Feature generation methods#
- TSCC.preprocessing.feature_generation.feature_generation_heavyRainDWD(df, selected_columns=None)[source]#
Generates heavy rain classification features based on rainfall thresholds defined by the DWD (German Weather Service).
- Parameters:
- dfpandas DataFrame
The input dataframe containing rainfall data.
- selected_columnslist, optional
List of columns to apply the heavy rain feature generation on. If None, all columns will be considered.
- Returns:
- dfpandas DataFrame
The dataframe with additional boolean columns indicating different levels of heavy rainfall: - “{col}_isHeavyRain”: True if the rainfall in the past 1 hour is between 15-25 mm, or between 20-35 mm in the past 6 hours. - “{col}_isHeavyHeavyRain”: True if the rainfall in the past 1 hour is between 25-40 mm, or between 35-60 mm in the past 6 hours. - “{col}_isExtremeHeavyRain”: True if the rainfall exceeds 40 mm in the past 1 hour, or 60 mm in the past 6 hours.
- TSCC.preprocessing.feature_generation.feature_generation_prevObs(df, selected_columns=None, timestep_name=5, agg_numobs=12, agg_name='h')[source]#
Generates features based on previous observations and rolling statistics.
- Parameters:
- dfpandas DataFrame
The input dataframe where previous observation and aggregation features will be added.
- selected_columnslist, optional
List of specific columns for which features will be generated. If None, all columns in the dataframe are used.
- timestep_nameint, default=5
Time interval (in terms of index steps) used for creating previous observation features.

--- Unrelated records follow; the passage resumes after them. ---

/-- G3_TRANSFER, G3_IDLE_EXPIRY, G3_STALL_TIMEOUT (R122, R123, R125, R487, R495, R499): a unit in the read bank goes out whole,
an empty channel sends NOT_VALID or makes the read wait, and a stall ends the wait. -/
def Obligations.StreamsShiftUnits : Prop :=
  ∀ (s : State) (g : G3Run), s.host.g3 = some g →
    (s.pins.hselN = false → s.host.frame ≠ .ignoring → hostGate s ≠ 0 → running s = true → g.opened = true → g.bits = 0 →
      g.notValid = false → g.sel = 0 → g.todo = 0 → g.ecc = [] → g.chan < 8 → 40 ≤ fld s Fld.HSP_LEN_LEN →
      (∀ u us, (chan s g.chan).skip = .none → (chan s g.chan).flushGap = 0 → (chan s g.chan).rd = u :: us →
        2 ≤ (chan s g.chan).view →
        (fld s Fld.HSP_LEN_LEN = 40 → ∃ t, exec (.g3Transfer 40 [1]) s = .next t ∧
          t.host.hso = s.host.hso ++ bitsMsb 40 (unitBits u.kind 1 (if (chan s g.chan).rdBank then 1 else 0) u.data).toNat ∧
          fld t (Fld.FIFO_CH_CNT_CORR g.chan) = min 0xFFFF (fld s (Fld.FIFO_CH_CNT_CORR g.chan) + 1) ∧
          FldsKept [Fld.FIFO_CH_CNT_CORR g.chan] s t ∧
          t = { s with regs := t.regs, fresh := t.fresh, host := t.host, fifo := t.fifo, pins := t.pins }) ∧
        (fld s Fld.HSP_LEN_LEN = 40 ∨ us ≠ [] ∨ flag s (Fld.FIFO_CH_CFG_BLOCK g.chan) = false →
          ∃ t, exec (.g3Transfer 40 []) s = .next t ∧ t.pins.hrdy = (g.waiting || s.pins.hrdy) ∧
            t.host.hso = s.host.hso ++
              bitsMsb 40 (unitBits u.kind 0 (if (chan s g.chan).rdBank then 1 else 0) u.data).toNat ∧
            chan t g.chan = chanRest s.clk.now
              { chan s g.chan with rd := us, rdUsed := (chan s g.chan).rdUsed + 1, lastKind := u.kind } ∧
            (∀ m : Nat, m ≠ g.chan → chan t m = chan s m) ∧ t.host.g3.map (·.sel) = some 40 ∧
            t = { s with host := t.host, fifo := t.fifo, pins := t.pins }) ∧
        (40 < fld s Fld.HSP_LEN_LEN → us = [] → flag s (Fld.FIFO_CH_CFG_BLOCK g.chan) = true →
          ∃ t, exec (.g3Transfer 40 []) s = .next t ∧ t.pins.hrdy = false ∧ t.host.g3.map (·.waiting) = some true ∧
            t.host.hso = s.host.hso ++
              bitsMsb 40 (unitBits u.kind 0 (if (chan s g.chan).rdBank then 1 else 0) u.data).toNat ∧
            t = { s with host := t.host, fifo := t.fifo, pins := t.pins })) ∧
      (chanTake s.clk.now (chan s g.chan) = none →
        (flag s (Fld.FIFO_CH_CFG_BLOCK g.chan) = false → (chan s g.chan).skip = .none →
          ∃ t, exec (.g3Transfer 40 []) s = .next t ∧ t.pins.hrdy = (g.waiting || s.pins.hrdy) ∧
            t.host.hso = s.host.hso ++ bitsMsb 40 notValid.toNat ∧
            chan t g.chan = { chan s g.chan with view := max 2 (chan s g.chan).view } ∧ (∀ m : Nat, m ≠ g.chan → chan t m = chan s m) ∧
            t = { s with host := t.host, fifo := t.fifo, pins := t.pins }) ∧
        (flag s (Fld.FIFO_CH_CFG_BLOCK g.chan) = true ∨ (chan s g.chan).skip ≠ .none → g.waiting = false →
          ∃ t, exec (.g3Transfer 40 []) s = .next t ∧ t.pins.hrdy = false ∧ t.host.hso = s.host.hso ∧
            t.host.g3.map (·.waiting) = some true ∧ ((chan s g.chan).skip = .none → waitedOn t g.chan = true) ∧
            t = { s with host := t.host, pins := t.pins }))) ∧
    (s.pins.hselN = true → exec .g3IdleExpiry s = .next { s with host := { s.host with g3 := none } }) ∧
    (s.pins.hselN = false → exec .g3IdleExpiry s = .next s) ∧
    (g.waiting = false → exec .g3StallTimeout s = .next s) ∧
    (g.waiting = true →
      ∃ t, exec .g3StallTimeout s = .next t ∧ flag t Fld.HSP_STAT_STALL = true ∧ 3 ≤ t.host.result ∧
        FldsKept (Fld.HSP_STAT_STALL :: packetFlds ++ (List.range 9).flatMap fun n =>
          [Fld.FIFO_CH_ERR_UCE n, Fld.FIFO_CH_CNT_CORR n]) s t ∧
        t = { s with regs := t.regs, fresh := t.fresh, host := t.host, fifo := t.fifo, pins := t.pins, lnk := t.lnk, tag := t.tag })
end

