-- ==== Sys2Proof/Laws/Regs.lean ====
section
/-! SUPPORT. Reading back what was written: register files, registers, bit fields. -/

namespace Sys2Proof.Machine

/-! ### Register files -/

theorem regFind_regPut (m : RegFile) (a b : Nat) (v : Word) :
    regFind (regPut m a v) b = if b = a then some v else regFind m b := by
  induction m with
  | nil => simp [regPut, regFind]
  | cons p m ih =>
    obtain ⟨c, w⟩ := p
    simp only [regPut]
    by_cases hac : a = c
    · subst hac
      by_cases h : b = a <;> simp [regFind, h]
    · rw [if_neg hac]
      split
      · simp [regFind]
      · by_cases h : b = c
        · simp [regFind, h, Ne.symm hac]
        · simp only [regFind, h, ite_false]
          exact ih

@[simp] theorem regFind_regPut_self (m : RegFile) (a : Nat) (v : Word) : regFind (regPut m a v) a = some v := by
  simp [regFind_regPut]

theorem regFind_regPut_ne (m : RegFile) {a b : Nat} (v : Word) (h : b ≠ a) : regFind (regPut m a v) b = regFind m b := by
  simp [regFind_regPut, h]

/-! ### Registers -/

theorem reg_setReg (s : State) (a b : Nat) (v : Word) : reg (setReg s a v) b = if b = a then v else reg s b := by
  unfold reg setReg
  rw [regFind_regPut]
  split <;> simp

@[simp] theorem reg_setReg_self (s : State) (a : Nat) (v : Word) : reg (setReg s a v) a = v := by simp [reg_setReg]

theorem reg_setReg_ne (s : State) {a b : Nat} (v : Word) (h : b ≠ a) : reg (setReg s a v) b = reg s b := by
  simp [reg_setReg, h]

theorem reg_setFld_ne (s : State) (f : Field) (v : Nat) {b : Nat} (h : b ≠ f.addr) : reg (setFld s f v) b = reg s b :=
  reg_setReg_ne s _ h

theorem fld_setReg_ne (s : State) (a : Nat) (v : Word) (g : Field) (h : g.addr ≠ a) : fld (setReg s a v) g = fld s g := by
  unfold fld
  rw [reg_setReg_ne s v h]

theorem fld_setFld_ne (s : State) (f g : Field) (v : Nat) (h : g.addr ≠ f.addr) : fld (setFld s f v) g = fld s g :=
  fld_setReg_ne s _ _ g h

/-! ### Bit fields -/

theorem testBit_maskOf (hi lo i : Nat) :
    (maskOf hi lo).getLsbD i = (decide (i < 32) && (decide (lo ≤ i) && decide (i < hi + 1))) := by
  unfold maskOf
  rw [BitVec.getLsbD_ofNat, Nat.testBit_shiftLeft, Nat.testBit_two_pow_sub_one]
  by_cases h1 : lo ≤ i
  · have : i - lo < hi + 1 - lo ↔ i < hi + 1 := by omega
    simp [h1, this]
  · simp [h1]

theorem getLsbD_putBits (w : Word) (hi lo v i : Nat) :
    (putBits w hi lo v).getLsbD i =
      if lo ≤ i ∧ i ≤ hi ∧ i < 32 then v.testBit (i - lo) else w.getLsbD i := by
  unfold putBits
  simp only [BitVec.getLsbD_or, BitVec.getLsbD_and, BitVec.getLsbD_not, testBit_maskOf, BitVec.getLsbD_ofNat,
    Nat.testBit_shiftLeft]
  by_cases h32 : i < 32
  · by_cases hl : lo ≤ i
    · by_cases hh : i ≤ hi
      · simp [h32, hl, hh, Nat.lt_succ_of_le hh]
      · have : ¬ i < hi + 1 := by omega
        simp [h32, hl, hh, this]
    · simp [h32, hl]
  · have : w.getLsbD i = false := BitVec.getLsbD_of_ge w i (by omega)
    simp [h32, this]

theorem testBit_bitsOf (w : Word) (hi lo i : Nat) :
    (bitsOf w hi lo).testBit i = (decide (i < hi + 1 - lo) && w.getLsbD (lo + i)) := by
  unfold bitsOf
  rw [Nat.testBit_mod_two_pow, Nat.testBit_shiftRight, BitVec.testBit_toNat]

/-- A field reads back what was put into it. -/
theorem bitsOf_putBits_same (w : Word) {hi lo : Nat} (v : Nat) (h : hi < 32) :
    bitsOf (putBits w hi lo v) hi lo = v % 2 ^ (hi + 1 - lo) := by
  apply Nat.eq_of_testBit_eq
  intro i
  rw [testBit_bitsOf, getLsbD_putBits, Nat.testBit_mod_two_pow]
  by_cases hi' : i < hi + 1 - lo
  · have : lo ≤ lo + i ∧ lo + i ≤ hi ∧ lo + i < 32 := by omega
    simp [hi', this]
  · simp [hi']

/-- A field apart from the one written keeps its value. -/
theorem bitsOf_putBits_apart (w : Word) {hi lo h2 l2 : Nat} (v : Nat) (h : h2 < lo ∨ hi < l2) :
    bitsOf (putBits w hi lo v) h2 l2 = bitsOf w h2 l2 := by
  apply Nat.eq_of_testBit_eq
  intro i
  rw [testBit_bitsOf, testBit_bitsOf, getLsbD_putBits]
  by_cases hi' : i < h2 + 1 - l2
  · have : ¬ (lo ≤ l2 + i ∧ l2 + i ≤ hi ∧ l2 + i < 32) := by omega
    simp [this]
  · simp [hi']

/-! ### Fields of registers -/

/-- A field reads back what was written to it. -/
theorem fld_setFld_self (s : State) (f : Field) (v : Nat) (h : f.hi < 32) :
    fld (setFld s f v) f = v % 2 ^ (f.hi + 1 - f.lo) := by
  unfold fld setFld
  rw [reg_setReg_self]
  exact bitsOf_putBits_same _ v h

/-- A field apart from the one written keeps its value. -/
theorem fld_setFld_apart (s : State) (f g : Field) (v : Nat) (h : g.addr ≠ f.addr ∨ g.hi < f.lo ∨ f.hi < g.lo) :
    fld (setFld s f v) g = fld s g := by
  by_cases ha : g.addr = f.addr
  · unfold fld setFld
    rw [ha, reg_setReg_self]
    exact bitsOf_putBits_apart _ v (by tauto)
  · exact fld_setFld_ne s f g v ha

/-- Setting a flag sets its bit; the mask of R9 is no register. -/
@[simp] theorem reg_setFlag (s : State) (f : Field) (b : Nat) : reg (setFlag s f) b = reg (setFld s f 1) b := rfl

@[simp] theorem fld_setFlag (s : State) (f g : Field) : fld (setFlag s f) g = fld (setFld s f 1) g := rfl

/-- A one-bit field that has been set is set. -/
theorem flag_setFlag_self (s : State) (f : Field) (h : f.hi < 32) (h1 : f.hi = f.lo) : flag (setFlag s f) f = true := by
  simp [flag, fld_setFld_self s f 1 h, h1]

theorem flag_setFld_apart (s : State) (f g : Field) (v : Nat) (h : g.addr ≠ f.addr ∨ g.hi < f.lo ∨ f.hi < g.lo) :
    flag (setFld s f v) g = flag s g := by
  unfold flag
  rw [fld_setFld_apart s f g v h]

/-- A field that has been cleared reads 0. -/
theorem fld_clrFld_self (s : State) (f : Field) (h : f.hi < 32) : fld (clrFld s f) f = 0 := by
  simp [clrFld, fld_setFld_self s f 0 h]

/-- A raised source is set in the interrupt registers (R130). -/
theorem flag_raise_self (s : State) (k : Nat) (h : k < 64) : flag (raise s k) (intBit k) = true := by
  apply flag_setFlag_self
  · unfold intBit; split <;> simp <;> omega
  · unfold intBit; split <;> rfl

/-- Raising a source changes the two interrupt registers alone. -/
theorem reg_raise_ne (s : State) (k : Nat) {b : Nat} (h0 : b ≠ Adr.HSP_INT0) (h1 : b ≠ Adr.HSP_INT1) :
    reg (raise s k) b = reg s b := by
  unfold raise
  rw [reg_setFlag]
  apply reg_setFld_ne
  unfold intBit
  split <;> assumption

end Sys2Proof.Machine
end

- agg_numobsint, default=12
The window size for calculating rolling statistics such as min, max, mean, and sum.
- agg_namestr, default=”h”
Suffix used in the naming of the generated aggregation columns.
- Returns:
- df_defragmentedpandas DataFrame
The dataframe with additional features generated based on previous observations and rolling window statistics.
- TSCC.preprocessing.feature_generation.feature_generation_time(df)[source]#
Generates time-based features from the index of the dataframe.
- Parameters:
- dfpandas DataFrame
The input dataframe with a datetime index from which time-related features will be generated.
- Returns:
- dfpandas DataFrame
The dataframe with additional time-based features: - “month”: Extracted month from the datetime index. - “weekday”: Extracted day of the week (0 = Monday, 6 = Sunday) from the datetime index. - “hour”: Extracted hour of the day from the datetime index.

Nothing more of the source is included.